News

County checks web, answers ferry query

As requested by Supervisor Jim Dougherty, County Legislator Ed Romaine got an answer from the legislature’s Budget Review Office (BRO) last week to the supervisor’s inquiry about how North Ferry defines a resident when it comes to selling resident-only fares.

He made the request because, he said at a Town Board work session on November 29, two renters had complained to the town’s Ferry Advisory Committee that they had been denied resident passes because they were renters and could not produce a property tax bill. The supervisor declined to identify the complainants.

Gail Vizzini, director of the non-partisan BRO, responded to Mr. Romaine’s inquiry in a December 9 memo indicating a resident can be a renter and does not have to be a property owner. As a reference, she cited North Ferry’s own web page as well as past correspondence the BRO has had with company officials.

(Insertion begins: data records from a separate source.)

-- ==== Sys2Proof/Machine/Ops.lean ====
section
/-! DEFINITION. Machine/Ops.lean: the operations every unit shares: sparse tables, what a variant fits, permissions,
events, the fault manager's queue, Larder records, replies, regions, signals, host-assisted functions and free values. -/

namespace Sys2Proof.Machine

/-! ### Sparse tables -/

/-- The entry of a key, if listed. -/
def tfind {α : Type} : Tab α → Nat → Option α
  | [], _ => none
  | (k', v) :: t, k => if k' = k then some v else tfind t k

/-- The value of a key; an unlisted key reads as `d`. -/
def tget {α : Type} (d : α) (t : Tab α) (k : Nat) : α := (tfind t k).getD d

/-- The table with an entry listed, in key order. -/
def tput {α : Type} : Tab α → Nat → α → Tab α
  | [], k, v => [(k, v)]
  | (k', v') :: t, k, v => if k < k' then (k, v) :: (k', v') :: t else if k = k' then (k, v) :: t else (k', v') :: tput t k v

/-- The table with a key unlisted. -/
def tdel {α : Type} : Tab α → Nat → Tab α
  | [], _ => []
  | (k', v') :: t, k => if k' = k then tdel t k else (k', v') :: tdel t k

/-- Write: writing the value an unlisted key reads as removes the entry, so equal tables are equal data. -/
def tset {α : Type} [DecidableEq α] (d : α) (t : Tab α) (k : Nat) (v : α) : Tab α := if v = d then tdel t k else tput t k v

/-- Change the value of one key. -/
def tmod {α : Type} [DecidableEq α] (d : α) (t : Tab α) (k : Nat) (f : α → α) : Tab α := tset d t k (f (tget d t k))

/-- Every listed value changed; entries that become the default are unlisted. -/
def tmap {α : Type} [DecidableEq α] (d : α) (t : Tab α) (f : α → α) : Tab α :=
  (t.map (fun e => (e.1, f e.2))).filter (fun e => decide (e.2 ≠ d))

/-- The canonical form: keys strictly rising from `lo`, no entry equal to the default. -/
def twfFrom {α : Type} [DecidableEq α] (d : α) : Nat → Tab α → Bool
  | _, [] => true
  | lo, (k, v) :: t => decide (lo ≤ k) && decide (v ≠ d) && twfFrom d (k + 1) t

/-- A table is in canonical form. -/
def twf {α : Type} [DecidableEq α] (d : α) (t : Tab α) : Bool := twfFrom d 0 t

/-- Write a string of bytes from an address on. -/
def twrite (t : Tab Byte) (a : Nat) : List Byte → Tab Byte
  | [] => t
  | b :: l => twrite (tset 0 t a b) (a + 1) l

/-- Read `n` bytes from an address on. -/
def tread (t : Tab Byte) (a n : Nat) : List Byte := (List.range n).map (fun i => tget 0 t (a + i))

/-! ### Time -/

/-- Heartwood now. -/
def State.hw (s : State) : Nat := s.time.heartwood

/-- The microsecond word of an instant (03 R81 HW_US). -/
def usOf (t : Nat) : Nat := t / 1000 % 4294967296

/-- The microsecond word now. -/
def State.us (s : State) : Nat := usOf s.hw

/-- The next multiple of a period above now, the phase added (an instant that is a boundary now is not "next"). -/
def nextBoundary (now period phase : Nat) : Nat :=
  if period = 0 then now else if now < phase then phase else ((now - phase) / period + 1) * period + phase

/-! ### Variants (00 R1, R5) -/

/-- Bough dies. -/
def boughs : Variant → Nat
  | .zq2n => 1 | .zq2 => 1 | .zq4 => 3 | .zq8 => 7
/-- Crown units. -/
def crowns : Variant → Nat
  | .zq2n => 0 | .zq2 => 1 | .zq4 => 3 | .zq8 => 7
/-- Camera ports. -/
def camPorts : Variant → Nat
  | .zq2n => 0 | .zq2 => 1 | .zq4 => 2 | .zq8 => 2
/-- GNSS antenna inputs. -/
def antennas : Variant → Nat
  | .zq2n => 1 | .zq2 => 1 | .zq4 => 2 | .zq8 => 2
/-- Loss channels. -/
def lossChs : Variant → Nat
  | .zq2n => 0 | .zq2 => 12 | .zq4 => 24 | .zq8 => 24
/-- Die-level failover. -/
def hasFailover : Variant → Bool
  | .zq4 => true | .zq8 => true | _ => false
/-- DRAM in bytes. -/
def dramBytes : Variant → Nat
  | .zq2n => 8 * 2 ^ 30 | .zq2 => 8 * 2 ^ 30 | .zq4 => 16 * 2 ^ 30 | .zq8 => 32 * 2 ^ 30
/-- Type code. -/
def typeCode : Variant → Nat
  | .zq2n => 0x5620 | .zq2 => 0x5622 | .zq4 => 0x5624 | .zq8 => 0x5628
/-- Housing code. -/
def housingCode : Housing → Nat
  | .none => 0 | .l => 1 | .p => 2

“Residents will qualify if they have a Shelter Island address on their driver’s license, pay Shelter Island town property taxes, or hold a lease on a Shelter Island dwelling for 10 months or greater,” she wrote, quoting from the company web site.

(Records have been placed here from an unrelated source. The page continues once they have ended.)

/-- GNSS.STATUS -/
def execGnssStatus (r : Req) (s : State) : Out := mailboxRow verbGnssStatus r s
/-- GNSS.FIX -/
def execGnssFix (r : Req) (s : State) : Out := mailboxRow verbGnssFix r s
/-- GNSS.CONFIG -/
def execGnssConfig (r : Req) (s : State) : Out := mailboxRow verbGnssConfig r s
/-- GNSS.ANTENNA -/
def execGnssAntenna (r : Req) (s : State) : Out := mailboxRow verbGnssAntenna r s
/-- GNSS.CORR -/
def execGnssCorr (r : Req) (s : State) : Out := mailboxRow verbGnssCorr r s
/-- GNSS.RTCM -/
def execGnssRtcm (r : Req) (s : State) : Out := mailboxRow verbGnssRtcm r s
/-- GNSS.ORIGIN -/
def execGnssOrigin (r : Req) (s : State) : Out := mailboxRow verbGnssOrigin r s
/-- GNSS.LINE -/
def execGnssLine (r : Req) (s : State) : Out := mailboxRow verbGnssLine r s
/-- GNSS.GUARD -/
def execGnssGuard (r : Req) (s : State) : Out := mailboxRow verbGnssGuard r s
/-- GNSS.HOSTBUF -/
def execGnssHostbuf (r : Req) (s : State) : Out := mailboxRow verbGnssHostbuf r s
/-- GNSS.SOLUTION -/
def execGnssSolution (r : Req) (s : State) : Out := mailboxRow verbGnssSolution r s
/-- IMU.STATUS -/
def execImuStatus (r : Req) (s : State) : Out := mailboxRow verbImuStatus r s
/-- IMU.CONFIG -/
def execImuConfig (r : Req) (s : State) : Out := mailboxRow verbImuConfig r s

end Sys2Proof.Machine
end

The president of North Ferry, Paul McDowell, wrote in a letter to the editor last week that North Ferry had not changed its policies to exclude renters from resident fares. He quoted from the tariff filing the company submitted to the county for its last rate increase, which includes the definition of a resident as a property owner, someone with an Island address on the driver’s license, or a renter with at least a 10-month lease.

Ferry manager Bridg Hunt commented Tuesday that officials did not know who the complainants were or why they had been told they did not qualify for resident rates. He said if someone on the staff had erred in telling them they had to be property owners “we’d be eager to make it up to them.”

Ferry rates are set by the legislature after a review by the BRO.